3. The method of claim 2 wherein said converting the word vector into a sentence vector comprises:

and carrying out an averaging operation on all the word vectors of the sentence, and taking an averaging result as a sentence vector u of the current sentence.

4. The method for verifying procurement documentation based on improved natural language processing of claim 3 wherein the cosine similarity of the sentence vectors is calculated as: and (4) simultaneously generating a word vector from the two purchasing texts through a sensor-bert model, converting the word vector into a sentence vector to obtain two sentence vectors, and calculating the cosine similarity.

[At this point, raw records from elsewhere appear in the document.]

-- ==== Sys2Proof/Machine/Dispatch.lean ====
section
/-! DEFINITION. The dispatch: one arm per command, each a direct call of its meaning. -/
namespace Sys2Proof.Machine
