-- ==== Sys2Proof/Certificates/Slice0/Obligations.lean ====
section
/-! DEFINITION. The statements for the provers. -/
open Sys2Proof Sys2Proof.Machine

/-- Commands run in the order of the queue: a step runs the first one with the rest left waiting, and with none waiting one TIME
cycle passes (the model's choice of an idle step, log entry 1). -/
def Obligations.QueueStep : Prop :=
  ∀ (s : State) (c : Instr) (rest : List Instr),
    step { s with pending := c :: rest } = exec c { s with pending := rest } ∧
    step { s with pending := [] } = .next ({ s with pending := [] }.withCtl Ctl.timeCycle) ∧
    (Ctl.timeCycle s.m.c).regs = s.m.c.regs ∧
    (s.m.c.time + 5 < 2 ^ 64 → s.m.c.get R.TIME_RATE = 0 → s.m.c.clk.frac < 2 ^ 32 → (Ctl.timeCycle s.m.c).time = s.m.c.time + 5)

/-- Every command completes: from every state it answers a next state, and leaves the commands that wait behind it as they are. -/
def Obligations.EveryCommandCompletes : Prop :=
  ∀ (c : Instr) (s : State), ∃ t, exec c s = .next t ∧ t.pending = s.pending

/-- What reset leaves (R437): no command waits, every memory is in its canonical form and empty, and every register field reads
its reset value, but LEDG_STATUS.SUPPLY, which shows the mains. -/
def Obligations.ResetState : Prop :=
  State.reset.pending = [] ∧ State.reset.memWf = true ∧ State.reset.m.m = {} ∧
    (∀ (r : Reg) (i : Nat), r.id ≠ R.LEDG_STATUS_SUPPLY.id → State.reset.m.c.get r i = r.resetAt i) ∧
    State.reset.m.c.get R.LEDG_STATUS_SUPPLY = 1 ∧ State.reset.m.c.get R.SYS_ARM_ARMED = 0 ∧
    State.reset.m.c.get R.HNG_STATUS_ROLE = 0 ∧ State.reset.m.c.get R.DRAM_STATUS_MODE = 0 ∧
    State.reset.m.c.get R.WIN_STATUS_RUN = 0 ∧ State.reset.m.c.time = 0

/-- Every step keeps the memories in their canonical form: addresses rise strictly and no byte is listed that reads as an
unlisted one, so equal contents are equal data. -/
def Obligations.StepKeepsMemoryForm : Prop :=
  ∀ s t : State, s.memWf = true → step s = .next t → t.memWf = true

/-- Only a storm-store update writes the flash of the storm door (R228, R449): every other command, and an idle step, leave all
of it as it was. -/
def Obligations.FlashIsolation : Prop :=
  ∀ (s t : State) (l : List Instr), s.pending = l → (∀ p rest, l ≠ .fwUpdateStorm p :: rest) → (∀ rest, l ≠ .fwUpdateDone :: rest) →
    step s = .next t → t.m.m.nor = s.m.m.nor

/-- The record of an event (R409 to R413). An enabled source sets its pending bit and adds one record with its own next sequence
number, the time and the given information behind those that wait, when the queue has room; a source that is not enabled does
nothing. -/
def Obligations.EventRecords : Prop :=
  ∀ (c : Ctl) (src info detail : Nat), src < 192 →
    (c.srcOn src = false → c.raise src info detail = c) ∧
    (c.srcOn src = true → c.fire.dieLost = false → c.evt.queue.length < 255 → src ≠ Ev.MBX_EVTQ →
      ∃ e q, (c.raise src info detail).evt.queue = c.evt.queue ++ e :: q ∧ e.source = src ∧ e.info = info % 256 ∧
        e.detail = detail % 2 ^ 32 ∧ e.time = c.time ∧ e.seq = cget c.evt.seqs src ∧ e.safe = false ∧
        cget (c.raise src info detail).evt.seqs src = (e.seq + 1) % 256 ∧
        bit ((c.raise src info detail).get R.EVT_SRC_PEND (src / 8)) (src % 8) = true ∧
        c.sameRegsBut (c.raise src info detail) evtFields) ∧
    (c.evt.queue.length ≤ 256 → (c.raise src info detail).evt.queue.length ≤ 256)

/-- Register and window writes (R5, R7, R8, R451 to R453). A wrong form or an address outside the map is a decode error; a
secure block turns away a master that R8 bars; a doubleword is two words, the lower first; an address that names no field
changes nothing; a loft takes bytes; a read-write field takes its bits, and a field that clears by ones is cleared by them.
Under conditions on the state and the operands alone it gives the next state of: registerWrite. -/
def Obligations.RegisterWrites : Prop :=
  ∀ (s : State) (m : Master) (a : BitVec 32) (n : AccSize) (d : BitVec 64),
    (∃ t, exec (.registerWrite m a n d) s = .next t) ∧
    (formOk a.toNat n = false → ∃ t, exec (.registerWrite m a n d) s = .next t ∧ .busResult 6 ∈ t.m.c.out ∧ t.m.m = s.m.m ∧
      t.m.c.get R.MTX_STATUS_DECERR_SEEN = 1 ∧ t.m.c.get R.MTX_DECERR_COUNT = (s.m.c.get R.MTX_DECERR_COUNT + 1) % 2 ^ 32 ∧
      s.m.c.sameRegsBut t.m.c (R.fieldsMTX ++ evtFields)) ∧
    (n = .word → formOk a.toNat n = true → inLoftWindow a.toNat = false → inSeqWindow a.toNat = false → unmapped a.toNat = false →
      ¬(0x3F000 ≤ a.toNat ∧ a.toNat < 0x40000) →
      (writeClass a.toNat = .secure → s.m.c.secure m = false →
        exec (.registerWrite m a n d) s = .next (s.withCtl (·.denied m a.toNat))) ∧
      (writeClass a.toNat ≠ .secure → named a.toNat = false → exec (.registerWrite m a n d) s = .next (s.withMach id))) ∧
    (n = .word → formOk a.toNat n = true → inSeqWindow a.toNat = true ∨ unmapped a.toNat = true →
      exec (.registerWrite m a n d) s = .next (s.withCtl (·.decerr m a.toNat true))) ∧
    (n = .double → formOk a.toNat n = true → ∃ t y, exec (.registerWrite m a n d) s = .next t ∧
      y = (s.m.fresh.write m a.toNat 4 (d.toNat % 2 ^ 32)).write m (a.toNat + 4) 4 (d.toNat / 2 ^ 32) ∧
      t.m.m = y.m ∧ t.m.c.regs = y.c.regs) ∧
    (n ≠ .double → formOk a.toNat n = true → inLoftWindow a.toNat = true → s.m.c.fabr.loftPoison = [] →
      ∃ t, exec (.registerWrite m a n d) s = .next t ∧ t.m.c.regs = s.m.c.regs ∧
        t.m.m = { s.m.m with loft := s.m.m.loft.wrN (a.toNat - 0x1000000) n.bytes (d.toNat % 2 ^ (8 * n.bytes)) }) ∧
    (∀ g : Fin 24, a.toNat = 0x30080 + 4 * (g : Nat) → n = .word → ∃ t, exec (.registerWrite m a n d) s = .next t ∧
      t.m.c.get R.EVT_SRC_EN g = d.toNat % 2 ^ 8 ∧ (∀ j, j ≠ g.val → t.m.c.get R.EVT_SRC_EN j = s.m.c.get R.EVT_SRC_EN j) ∧
      t.m.m = s.m.m ∧ s.m.c.sameRegsBut t.m.c (R.EVT_SRC_EN :: evtFields)) ∧
    (a.toNat = 0xA0000 → n = .word → ∃ t, exec (.registerWrite m a n d) s = .next t ∧
      t.m.c.is R.MTX_STATUS_DENIED_SEEN = (s.m.c.get R.MTX_STATUS_DENIED_SEEN % 2 == 1 && !d.toNat.testBit 14) ∧
      t.m.m = s.m.m ∧ s.m.c.sameRegsBut t.m.c R.fieldsMTX)

/-- The host's DRAM window (R7, R352). Beyond the usable size an access is a decode error and reads 0; in INIT and in the freeze
it ends with an error and changes nothing; otherwise a read gives the named bytes and a write stores exactly the bytes it
enables. Under conditions on the state and the operands alone it gives the next state of: bar2Access. -/
def Obligations.HostDramAccess : Prop :=
  ∀ (s : State) (fn : Fin 2) (addr : BitVec 40) (len : Fin 513) (l : List (Option Byte)),
    (∀ data, s.m.c.usable < addr.toNat + (match data with | some (l : List (Option Byte)) => l.length | none => len.val) →
      ∃ t, exec (.bar2Access fn addr len data) s = .next t ∧ .busResult 6 ∈ t.m.c.out ∧
        (data = none → .readData 0 ∈ t.m.c.out) ∧ t.m.m = s.m.m ∧ s.m.c.sameRegsBut t.m.c (R.fieldsMTX ++ evtFields)) ∧
    (addr.toNat + l.length ≤ s.m.c.usable →
      (s.m.c.get R.DRAM_STATUS_MODE = 0 ∨ s.m.c.get R.DRAM_STATUS_MODE = 3 →
        ∃ t, exec (.bar2Access fn addr len (some l)) s = .next t ∧ t.m.c.out = [.busResult 16] ∧ t.m.c.regs = s.m.c.regs ∧
          t.m.m = s.m.m) ∧
      (s.m.c.get R.DRAM_STATUS_MODE ≠ 0 → s.m.c.get R.DRAM_STATUS_MODE ≠ 3 → s.m.c.dram.bad = [] →
        ∃ t, exec (.bar2Access fn addr len (some l)) s = .next t ∧
          (∀ i b, l[i]? = some (some b) → t.m.m.dram.rd (addr.toNat + i) = b) ∧
          (∀ i, l[i]? = some none → t.m.m.dram.rd (addr.toNat + i) = s.m.m.dram.rd (addr.toNat + i)) ∧
          (∀ j, j < addr.toNat ∨ addr.toNat + l.length ≤ j → t.m.m.dram.rd j = s.m.m.dram.rd j) ∧
          t.m.m = { s.m.m with dram := t.m.m.dram } ∧
          (s.m.c.get R.DRAM_STATUS_MODE = 1 → s.m.c.sameRegsBut t.m.c [R.DRAM_PARA_COUNT]))) ∧
    (addr.toNat + len.val ≤ s.m.c.usable →
      (s.m.c.get R.DRAM_STATUS_MODE = 0 ∨ s.m.c.get R.DRAM_STATUS_MODE = 3 →
        ∃ t, exec (.bar2Access fn addr len none) s = .next t ∧ t.m.c.out = [.busResult 16] ∧ t.m.c.regs = s.m.c.regs ∧
          t.m.m = s.m.m) ∧
      (s.m.c.get R.DRAM_STATUS_MODE ≠ 0 → s.m.c.get R.DRAM_STATUS_MODE ≠ 3 → s.m.c.dram.bad = [] →
        (∀ i < len.val, s.m.c.unstated (addr.toNat + i) = false ∧ s.m.c.historyByte (addr.toNat + i) = none) →
        ∃ t, exec (.bar2Access fn addr len none) s = .next t ∧ .readData (s.m.m.dram.rdN addr.toNat len) ∈ t.m.c.out ∧
          t.m.m = s.m.m ∧ (s.m.c.get R.DRAM_STATUS_MODE = 1 → s.m.c.sameRegsBut t.m.c [R.DRAM_PARA_COUNT])))

/-- ROOT_LOST: ROOT_OK and the four lock bits read 0, the LOST bits 1, and windows stop (R15). ROOT_RETURN, PLL_LOCK_LOSS of a
PLL other than the audio PLL, and PLL_RELOCK of one while the root is present (R15). START with windows stopped, every clock
locked, the epoch at least a window ahead and no fabric windows to join begins at count 0, phase 0; otherwise it is refused with
STATE and starts nothing (R29). A read of WIN_COUNT returns the low half of the extended count and latches the high half (R29).
Under conditions on the state and the operands alone it gives the next state of: rootLost, rootReturn, pllLockLoss, pllRelock,
winStart, winStop, winCountRead. -/
def Obligations.ClocksAndWindows : Prop :=
  (∀ s : State, ∃ t, exec .rootLost s = .next t ∧ t.m.c.get R.WIN_CLK_STATUS_ROOT_OK = 0 ∧
     t.m.c.get R.WIN_CLK_STATUS_ROOT_LOST = 1 ∧ (∀ p, t.m.c.get (lockReg p) = 0 ∧ t.m.c.get (lostReg p) = 1) ∧
     t.m.c.get R.WIN_STATUS_RUN = 0 ∧ t.m.c.win.awaiting = false ∧ t.m.c.fire.clockLost = true ∧ t.m.m = s.m.m ∧
     t.pending = s.pending) ∧
  (∀ (s : State) (p : Fin 4),
     exec .rootReturn s = .next (s.withCtl fun c => c.set R.WIN_CLK_STATUS_ROOT_OK 1) ∧
     (p ≠ 0 → exec (.pllLockLoss p) s =
       .next (s.withCtl fun c => (((c.set (lockReg p) 0).set (lostReg p) 1).raise Ev.WIN_CLK))) ∧
     (∃ t, exec (.pllLockLoss 0) s = .next t ∧ t.m.c.get (lockReg 0) = 0 ∧ t.m.c.get (lostReg 0) = 1 ∧
       t.m.c.get R.WIN_STATUS_RUN = 0 ∧ t.m.m = s.m.m) ∧
     (s.m.c.is R.WIN_CLK_STATUS_ROOT_OK = true → ∃ t, exec (.pllRelock p) s = .next t ∧ t.m.c.get (lockReg p) = 1 ∧
       (p = 0 → t.m.c.fire.clockLost = false) ∧ t.m.m = s.m.m ∧
       s.m.c.sameRegsBut t.m.c [lockReg p, R.FIRE_FAULT, R.SYS_BOOT_STAGE]) ∧
     (s.m.c.is R.WIN_CLK_STATUS_ROOT_OK = false → exec (.pllRelock p) s = .next (s.withCtl id))) ∧
  (∀ s : State,
     (s.m.c.is R.WIN_STATUS_RUN = false → s.m.c.clocksOk = true → s.m.c.epochAhead = true →
       s.m.c.get R.FAB_STATUS_STATE ≠ 2 → ∃ t, exec .winStart s = .next t ∧ t.m.c.get R.WIN_STATUS_RUN = 1 ∧
         t.m.c.get R.WIN_COUNT = 0 ∧ t.m.c.get R.WIN_TICK_PHASE = 0 ∧ t.m.c.win.ext = 0 ∧ t.m.c.win.awaiting = true ∧
         s.m.c.sameRegsBut t.m.c [R.WIN_STATUS_RUN, R.WIN_COUNT, R.WIN_COUNT_HI, R.WIN_TICK_PHASE, R.WIN_TICK_COUNT] ∧
         t.m.m = s.m.m) ∧
     (s.m.c.is R.WIN_STATUS_RUN = true → ∃ t, exec .winStart s = .next t ∧ t.m.c.get R.WIN_STATUS_ERR_STATE = 1 ∧
       s.m.c.sameRegsBut t.m.c (R.WIN_STATUS_ERR_STATE :: evtFields)) ∧
     (s.m.c.armed = false → s.m.c.is R.WIN_STATUS_RUN = true → ∃ t, exec .winStop s = .next t ∧
       t.m.c.win.stopPending = true ∧ t.m.c.regs = s.m.c.regs ∧ t.m.m = s.m.m) ∧
     (s.m.c.armed = true → ∃ t, exec .winStop s = .next t ∧ t.m.c.get R.WIN_STATUS_ERR_STATE = 1 ∧
       t.m.c.get R.WIN_STATUS_RUN = s.m.c.get R.WIN_STATUS_RUN ∧ t.m.c.win = s.m.c.win)) ∧
  (∀ s : State, ∃ t, exec .winCountRead s = .next t ∧ t.m.c.out = [.readData (s.m.c.get R.WIN_COUNT)] ∧
     t.m.c.get R.WIN_COUNT_HI = s.m.c.win.ext / 2 ^ 32 % 2 ^ 32 ∧ s.m.c.sameRegsBut t.m.c [R.WIN_COUNT_HI] ∧
     t.m.m = s.m.m)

5. The method for inspecting procurement documentation based on improved natural language processing of claim 4 characterized by further performing loss function construction after cosine similarity calculation is performed on sentence vectors;

the process of constructing the loss function comprises the following steps:

6. The method for procuring inspection of procurement documentation based on modified natural language processing of claim 5 wherein, the process of comparing the relevance of the sentence vectors comprises:

7. The method for checking procurement documentation based on modified natural language processing of claim 6 wherein the process of initiating an inference engine to output the results of whether the procurement documentation is in compliance comprises:

8. The method for inspecting procurement files based on improved natural language processing as claimed in claim 7, characterized in that after the inference engine is started to judge whether the procurement files are in compliance, an interpreter is built in the procurement file auditing system; the interpreter is connected with the inference machine and used for converting the mark of the inference machine on whether the content of the purchase file conforms to the audit rule into natural language and then outputting and displaying the natural language.